The FDA has modified the indication for erlotinib (Tarceva, Astellas Pharm Global Development Inc.) for the treatment of non–small-cell lung cancer (NSCLC) to limit the medication’s use to patients whose tumors have specific epidermal growth factor receptor (EGFR) mutations.
The labeling change applies to patients with NSCLC receiving maintenance or second- or greater-line treatment. These indications will be limited to patients whose tumors have EGFR exon 19 deletions or exon 21 L858R substitution mutations, as detected by an FDA-approved test. The first-line indication previously was limited to patients with EGFR exon 19 deletions or exon 21 substitution mutations.

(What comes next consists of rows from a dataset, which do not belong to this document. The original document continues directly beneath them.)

-- ==== Sys2Proof/Certificates/Slice0/Obligations.lean ====
section
/-!
DEFINITION. The statements about the model, for the provers.
-/
open Sys2Proof Sys2Proof.Machine

/-- A step takes the command at the front of the queue and has its effect on the state with the rest of the queue (the queue is the model's own:
assumption 1). -/
def Obligations.StepRunsFrontCommand : Prop := ∀ c r (s : State), step { s with pending := c :: r } = exec c { s with pending := r }

/-- With no command waiting, a step is one tick of TIMECLK: 4 ns pass while nothing is slewed, the queue stays empty and no register, object or
memory changes (the model's choice, assumption 1). -/
def Obligations.EmptyQueueStepIsOneTick : Prop :=
  ∀ s : State, s.pending = [] → ∃ t : State, step s = .next t ∧ (s.hedge.slew = 0 → t.time = s.time + 4) ∧
    t =
      { s with
        time := t.time
        bin := { s.bin with slotNow := [] }
        hedge := { s.hedge with slew := t.hedge.slew, slewTicks := t.hedge.slewTicks } }

/-- Every command answers a next state, in every state and with every operand, and leaves the queue of waiting commands as it was: nothing
that reaches the block stops it. -/
def Obligations.EveryCommandAnswersNextState : Prop := ∀ c s, ∃ t, exec c s = .next t ∧ t.pending = s.pending

/-- Waiting commands run first in, first out, one a step: after `k` steps the first `k` commands are gone and the rest wait in their order. -/
def Obligations.QueuedCommandsRunInOrder : Prop :=
  ∀ k s, k ≤ s.pending.length → ∃ t, afterSteps k s = some t ∧ t.pending = s.pending.drop k

/-- Right after reset no command waits, nothing has been sent, every register field and every object reads its reset value, the memories are zero in
their canonical form, and the device is held by nPOR. -/
def Obligations.ResetLeavesTableValues : Prop :=
  let z := State.reset
  z.pending = [] ∧ z.sent = [] ∧ (∀ f i, z.fld f i = f.reset i) ∧ (∀ o sub, z.objVal o sub = o.reset sub) ∧
  (∀ b off n, z.binRead b off n = List.replicate n 0) ∧ z.memWf = true ∧ z.boot.stage = .held ∧ bit z.boot.holds 0 = true

/-- A tract command and its 128-bit word agree: the word of a well-formed command, its fields as wide as R28 says, lies below 2^128, and the
fields read from it with the codes of R29 give the command back on its core.  A word whose CLASS is 0xB to 0xF gives a command of a reserved
class. -/
def Obligations.TractWordReadsBack : Prop :=
  (∀ i core x cls sub cmd, tractIssue i = some (core, x) → i.tract = some (cls, sub, cmd) → cmd.wf = true →
    ∃ w time ur obs, x.obs = ur ++ obs ∧ i.tractWord = some w ∧ w < 2 ^ 128 ∧ Instr.ofTractWord core time ur obs w = i) ∧
  (∀ core time ur obs w, 0xB ≤ w % 16 → Instr.ofTractWord core time ur obs w = .reservedClassCommand core (TcCmd.ofWord w))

This labeling supplement is based on the results of the IUNO trial, a randomized, double-blind, placebo-controlled study of erlotinib administered as maintenance therapy in 643 patients with advanced NSCLC who had not experienced disease progression or unacceptable toxicity during four cycles of platinum-based first-line chemotherapy. Patients whose tumors harbored activating EGFR mutations (exon 19 deletions or exon 21 L858R mutations) were excluded from the study. Participants were randomly assigned to receive erlotinib (n = 322) or placebo (n = 321) orally once daily until disease progression or unacceptable toxicity occurred. After progression on initial therapy, the patients were eligible to enter an open-label phase. Fifty percent of patients treated with erlotinib entered the open-label phase and received chemotherapy, while 77% of patients given placebo entered the open-label phase and received erlotinib.

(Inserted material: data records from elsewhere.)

theorem State.giveWay_mem {s : State} (l : Lease) (hM : MemOk s) : MemOk (State.giveWay s l) := by
  unfold State.giveWay
  repeat' (first
    | with_reducible assumption
    | intro _
    | with_reducible apply MemOk.ite
    | (extract_lets +onlyGivenNames u; refine (fun (hu : MemOk u) => ?_) ?_; clear_value u; rotate_left; unfold u; clear u)
    | with_reducible apply MemOk.foldl
    | with_reducible apply State.updLease_mem
    | with_reducible apply State.parkNow_mem
    | with_reducible apply State.dropLease_mem
    | split
    | dsimp only
    | ((conv => pattern (State.mk ..)); with_reducible apply MemOk.same; case e => (dsimp only [State.mems]; first | done | with_reducible rfl)))

theorem State.grantState_mem {s : State} (core part owner : Nat) (pair pinned : Bool) (hM : MemOk s) :
    ∀ t, s.grantState core part owner pair pinned = some t → MemOk t := by
  unfold State.grantState
  extract_lets fw width members hsOf cand live ok best
  intro t
  split
  · intro h; cases h
  · cases best with
    | none => intro h; cases h
    | some h =>
      dsimp only
      cases s.freeSlots part (width * (hsOf h).length) with
      | none => intro h; cases h
      | some slot =>
        dsimp only
        intro e
        injection e with e
        subst e
        have k0 : MemOk (s.stepGen (members.flatMap (fun c => (hsOf h).map (fun x => (c, x))))).2 := State.stepGen_mem _ hM
        refine State.setLeases_mem _ ?_
        have spill (u : State) (l : List (Nat × Nat × Nat)) (h : MemOk u) : MemOk (l.foldl (fun s x => s.zeroSpill part x.2.2) u) :=
          MemOk.foldl h (fun s x h => State.zeroSpill_mem _ _ h)
        have plane (u : State) (l : List (Nat × Nat)) (h : MemOk u) : MemOk (l.foldl (fun s x => s.zeroPlane x.1 x.2) u) :=
          MemOk.foldl h (fun s x h => State.zeroPlane_mem _ _ h)
        have park (u : State) (l : List Lease) (h : MemOk u) : MemOk (l.foldl State.giveWay u) :=
          MemOk.foldl h (fun s x h => State.giveWay_mem _ h)
        refine MemOk.ite (plane _ _ (spill _ _ ?_)) (spill _ _ ?_)
        all_goals exact MemOk.ite (park _ _ k0) k0

theorem State.releaseLease_mem {s : State} (l : Lease) (hM : MemOk s) : MemOk (State.releaseLease s l) := by
  unfold State.releaseLease
  repeat' (first
    | with_reducible assumption
    | with_reducible apply MemOk.ite
    | with_reducible apply State.updLease_mem
    | with_reducible apply State.dropLease_mem)

theorem State.parkOut_mem {s : State} (l : Lease) (hM : MemOk s) : MemOk (State.parkOut s l) := by
  unfold State.parkOut
  repeat' (first
    | with_reducible assumption
    | intro _
    | with_reducible apply MemOk.ite
    | (extract_lets +onlyGivenNames u; refine (fun (hu : MemOk u) => ?_) ?_; clear_value u; rotate_left; unfold u; clear u)
    | with_reducible apply MemOk.foldl
    | with_reducible apply State.updLease_mem
    | with_reducible apply State.parkNow_mem
    | with_reducible apply State.planeToSpill_mem)

theorem State.startSwap_mem {s : State} (l : Lease) (hM : MemOk s) : MemOk (State.startSwap s l) := by
  unfold State.startSwap
  repeat' (first
    | with_reducible assumption
    | intro _
    | with_reducible apply MemOk.ite
    | (extract_lets +onlyGivenNames u; refine (fun (hu : MemOk u) => ?_) ?_; clear_value u; rotate_left; unfold u; clear u)
    | with_reducible apply MemOk.foldl
    | with_reducible apply State.updLease_mem
    | with_reducible apply State.parkOut_mem)

theorem State.swapIn_mem {s : State} (l : Lease) (core : Nat) (hM : MemOk s) : MemOk (State.swapIn s l core) := by
  unfold State.swapIn
  repeat' (first
    | with_reducible assumption
    | intro _
    | with_reducible apply MemOk.ite
    | with_reducible apply MemOk.foldl
    | with_reducible apply State.dropLease_mem
    | with_reducible apply State.bumpObj_mem
    | with_reducible apply State.bumpFld_mem
    | with_reducible apply State.updLease_mem
    | with_reducible apply State.spillToPlane_mem)

theorem State.loseLease_mem {s : State} (l : Lease) (hM : MemOk s) : MemOk (State.loseLease s l) := by
  unfold State.loseLease
  repeat' (first
    | with_reducible assumption
    | with_reducible apply MemOk.ite
    | with_reducible apply State.dropLease_mem
    | with_reducible apply State.bumpObj_mem
    | with_reducible apply State.setRec_mem)

theorem State.swapOut_mem {s : State} (l : Lease) (core : Nat) (hM : MemOk s) : MemOk (State.swapOut s l core) := by
  unfold State.swapOut
  repeat' (first
    | with_reducible assumption
    | intro _
    | with_reducible apply MemOk.ite
    | with_reducible apply MemOk.foldl
    | with_reducible apply State.dropLease_mem
    | with_reducible apply State.bumpFld_mem
    | with_reducible apply State.updLease_mem)

theorem State.markDirty_mem {s : State} (c h : Nat) (hM : MemOk s) : MemOk (State.markDirty s c h) := by
  unfold State.markDirty
  repeat' (first
    | with_reducible assumption
    | with_reducible apply State.updLease_mem
    | split)

theorem State.lgFetch_mem {s : State} (hM : MemOk s) : MemOk (State.lgFetch s) := by
  unfold State.lgFetch
  repeat' (first
    | with_reducible assumption
    | with_reducible apply State.fresh_mem
    | with_reducible apply State.bumpObj_mem)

The trial’s primary endpoint was overall survival. The results demonstrated that survival after treatment with erlotinib was not better than placebo administered as maintenance in patients with metastatic NSCLC tumors not harboring EGFR-activating mutations. No difference in progression-free survival between the erlotinib arm and the placebo arm was observed.
The FDA will not impose new post-marketing requirements or request post-marketing commitments based on the results of the IUNO trial.